A fire-fighting installation has a liquid source (1) for providing a source of a fire-fighting liquid, an outlet line (2) for delivering the fire fighting liquid from the liquid source (1). There is at least one spray head (3) on the outlet line (2) for spraying the fire-fighting liquid delivered by the outlet line (2) at a fire and a gas source (4) connected by way of a line (10) to the outlet line (2) for mixing gas with the fire-fighting liquid delivered to the at least one spray head (3) and produces a finely divided mist of the fire-fighting liquid from the at least one spray head (3). The liquid source has a hydraulic accumulator with at least one liquid tank (1) and a compressed-gas container (1a) connected thereto for the delivering of the fire-fighting liquid. The gas source comprises at least one compressed-gas vessel (4,) connected to the at least one liquid tank 1) in such a way that the at least one compressed-gas vessel (4), compressed-gas container (1a) and at least one liquid tank are constantly communicating for the delivering of the fire-fighting liquid. The at least one compressed-gas vessel (4) forms communicating vessels with the compressed gas container (1a) and the at least one liquid tank (1).
|
1. A fire-fighting installation comprising:
a liquid source (1) for providing a source of a fire-fighting liquid; an outlet line (2) for delivering the fire-fighting liquid from the liquid source (1); at least one spray head (3) on the outlet line (2) for spraying the fire-fighting liquid delivered by the outlet line (2) at a fire; and a gas source (4) connected by way of a line (10) to the outlet line (2) for mixing gas with the fire-fighting liquid delivered to the at least one spray head (3) and producing a finely divided mist of the fire-fighting liquid from the at least one spray head (3), wherein the liquid source comprises a hydraulic accumulator having at least one liquid tank (1) and a compressed-gas container (1a) connected thereto for the delivering of the fire-fighting liquid and the gas source comprises at least one compressed-gas vessel (4,) connected to the at least one liquid tank (1) in such a way that the at least one compressed-gas vessel (4), compressed-gas container (1a) and at least one liquid tank are constantly communicating for the delivering of the fire-fighting liquid.
2. The installation as claimed in
3. The installation as claimed in
4. The installation as claimed in
5. The installation as claimed in
|
The present invention relates to a fire-fighting installation comprising a liquid source and a gas source connected by way of a line to an outlet line of the liquid source for mixing gas with outbound extinguishing liquid delivered to spray heads.
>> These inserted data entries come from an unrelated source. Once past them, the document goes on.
-- ==== Sys2Proof/Machine/PulseElements.lean ====
section
/-! DEFINITION. The pulse elements HDR, BIT0, BIT1, END (spec/41_transmitter.md R87 to R90): each execution emits the half of the
element that HALF names (R85, R86, R91). -/

namespace Sys2Proof.Machine

/-- HDR (R87): 4400 on, 4350 off. -/
def execHdr (s : State) : Host.Outcome State Fault Refusal := s.runElement .hdr

/-- BIT0 (R88): 560 on, 520 off. -/
def execBit0 (s : State) : Host.Outcome State Fault Refusal := s.runElement .bit0

/-- BIT1 (R89): 560 on, 1600 off. -/
def execBit1 (s : State) : Host.Outcome State Fault Refusal := s.runElement .bit1

/-- END (R90): 560 on, 7450 off. -/
def execEnd (s : State) : Host.Outcome State Fault Refusal := s.runElement .endMarker

end Sys2Proof.Machine
end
Certain kinds of gasoline fires, for example a kerosene fire in an aircraft jet engine undergoing an engine test in a hangar designed for that purpose, are nearly impossible to extinguish even by means of strong mist-like jets of liquid, as suggested for example in international patent application PCT/FI92/00155. Such a jet engine fire will only go out when the entire hangar, which may typically have a volume of about 3000 cm3, has been subjected to "total flooding", i.e. is in practice entirely filled with liquid mist having very small particles.
The liquid mist can in principle be produced with apparatus as described in international patent application PCT/FI92/00317. In that application, an outgoing ascension tube of a hydraulic accumulator is provided with wall apertures, so that the propellent gas of the accumulator initially drives out liquid only, and after the liquid level has sunk to be even with the uppermost tube wall aperture, mixing of gas into the outbound liquid is gradually started as the liquid level sinks and more tube wall apertures are exposed. In the final stage of emptying the accumulator, it is possible to obtain a liquid mist having sufficiently small droplets for the present purpose, but too large a portion of the liquid contained in the hydraulic accumulator will go waste.
It is an object of the present invention to provide a novel installation enabling effective delivery of liquid with immediate effective mixing of gas into the liquid right from the start.
The installation in accordance with the invention is characterized in that the liquid source comprises a hydraulic accumulator having at least one liquid tank, and that the gas source comprises at least one compressed-gas vessel connected to the liquid tank in such a way that the compressed-gas vessel and liquid tank form communicating vessels, the compressed-gas vessel being adapted to mix gas into the extinguishing liquid delivered to the spray heads to produce a finely divided liquid mist.
A preferred embodiment of the invention is characterized in that a compressed-gas container is coupled to the liquid tank for driving out liquid from said at least one liquid tank, the compressed-gas vessel forming communicating vessels with the liquid tank and the compressed-gas source.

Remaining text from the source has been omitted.